Disintegrationists offer a subversive but seductive view of America as an evil actor — and have provided an alternative Unionism rooted in intersectional solidarity. Intersectionality, in its original iteration, was perfectly plausible: It suggested that Americans may be targeted based on membership in more than one minority category. So, for example, a black woman might meet discrimination in a different way than a white woman. But intersectionality has now become a rallying cry for Disintegrationists who aver that America is subject to unbending, rigid hierarchies that can be torn down only by uprooting the entire American system.

By convincing Americans that any unexplained disparity is the result of the American system — philosophy, culture, institutions and history — Disintegrationists have a succinct and irrefutable argument in favor of tearing down the system. Any evidence of disparate treatment becomes an argument against Unionism.
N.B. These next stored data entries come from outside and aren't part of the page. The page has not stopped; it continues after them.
-- ==== Sys2Proof/Laws/Rest.lean ====
section
/-! SUPPORT. Outside `TRANSFER`, with the bus at rest (rule R41): the shared part of a tick writes nothing but
`ctr <- 0`, there is no bus event of the clock, and a tick is the state's own rule and nothing else. -/

namespace Sys2Proof.Machine

/-- The invariant of the registers at rest, read off `State.Inv`. -/
theorem Regs.Inv.rest {p : Params} {r : Regs} (h : r.Inv p) (hs : r.state ≠ .transfer) : r.BusAtRest p :=
  h.2.2.2.1 hs

theorem Regs.Inv.ctr_zero {p : Params} {r : Regs} (h : r.Inv p) (hs : r.state ≠ .transfer)
    (hs' : r.state ≠ .sendData) : r.ctr = 0 :=
  h.2.2.2.2.1 hs hs'

/-- At rest the pin shows the idle level. -/
theorem Regs.BusAtRest.sck {p : Params} {r : Regs} (h : r.BusAtRest p) : sckOf p r = p.sckIdle := by
  simp [sckOf, h.1]

/-- At rest there is no `setup`. -/
theorem Regs.BusAtRest.setup {p : Params} {r : Regs} (h : r.BusAtRest p) : setupEvent p r = false := by
  unfold setupEvent sckFall sckRise
  rw [h.sck, h.2.2.1]
  cases p.sckEdge <;> cases p.sckIdle <;> rfl

/-- At rest there is no `latch`. -/
theorem Regs.BusAtRest.latch {p : Params} {r : Regs} (h : r.BusAtRest p) : latchEvent p r = false := by
  unfold latchEvent sckFall sckRise
  rw [h.sck, h.2.2.1]
  cases p.sckEdge <;> cases p.sckIdle <;> rfl

/-- At rest the clock shows no event. -/
theorem Regs.BusAtRest.clockEvents {p : Params} {r : Regs} (h : r.BusAtRest p) (d : Bool) :
    clockEvents p d r = [] := by
  simp [Machine.clockEvents, edgeEvents, shiftEvents, h.sck, h.2.2.1, h.setup, h.latch]

/-- At rest the shared part of a tick writes `ctr <- 0` and nothing else. -/
theorem Regs.BusAtRest.busUpdate {p : Params} {r : Regs} (h : r.BusAtRest p) (hs : r.state ≠ .transfer)
    (d : Bool) : busUpdate p d r = { r with ctr := 0 } := by
  obtain ⟨h1, h2, h3, h4⟩ := id h
  have hsh : shiftRegs p d r = r := by simp [shiftRegs, h.setup, h.latch]
  unfold Machine.busUpdate
  rw [hsh, clockGen_disabled p r hs, h.sck]
  cases r
  simp_all

/-- The step of the core at rest is the rule of its state. -/
theorem coreStep_atRest {p : Params} {r : Regs} (h : r.BusAtRest p) (hs : r.state ≠ .transfer) (x : CoreIn) :
    coreStep p x r = stateRule p x r { r with ctr := 0 } := by
  unfold coreStep
  rw [h.busUpdate hs, h.clockEvents]
  simp

/-- A running tick outside `TRANSFER` of a well-formed machine. -/
theorem tick_atRest {s : State} (hv : s.params.Valid) (hi : s.Inv) (hf : s.fault = none)
    (hr : s.input.rst = none) (hs : s.core.state ≠ .transfer) :
    tick s = s.advance (stateRule s.params s.coreIn s.core { s.core with ctr := 0 }) := by
  rw [tick_of_running hr hf, coreStep_atRest ((hi hv).rest hs) hs]

/-- The same where `ctr` is 0 already. -/
theorem tick_atRest' {s : State} (hv : s.params.Valid) (hi : s.Inv) (hf : s.fault = none)
    (hr : s.input.rst = none) (hs : s.core.state ≠ .transfer) (hs' : s.core.state ≠ .sendData) :
    tick s = s.advance (stateRule s.params s.coreIn s.core s.core) := by
  rw [tick_atRest hv hi hf hr hs, ← (hi hv).ctr_zero hs hs']

/-- The response stream and what has been delivered, together, gain what the core pushes. -/
theorem advance_responses (s : State) (o : CoreOut) :
    (s.advance o).delivered ++ (s.advance o).rspq = s.delivered ++ s.rspq ++ o.push.toList := by
  simp only [advance_delivered, advance_rspq, nextRspq]
  rw [← List.append_assoc, List.append_assoc s.delivered, List.take_append_drop]

end Sys2Proof.Machine
end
This is an emotionally resonant pitch. Traditional Americanism suggests that while our system has never been perfect, it has grown increasingly so — and this means that it should be easier to succeed today, without the obstacles of bigotry that have plagued our history, than ever before. That worldview places an awful responsibility on individuals: If you fail to succeed, you can certainly blame personal disadvantages, but it becomes difficult to blame a miasmatic, existential, systemic, flag-draped boogeyman haunting your dreams. Additional freedom means additional responsibility.

If, however, all disparity can be chalked up to the system, then personal responsibility becomes a secondary concern. Failures are no longer individual, but systemic. In fact, every failure becomes an additional brick in the wall of evidence against America.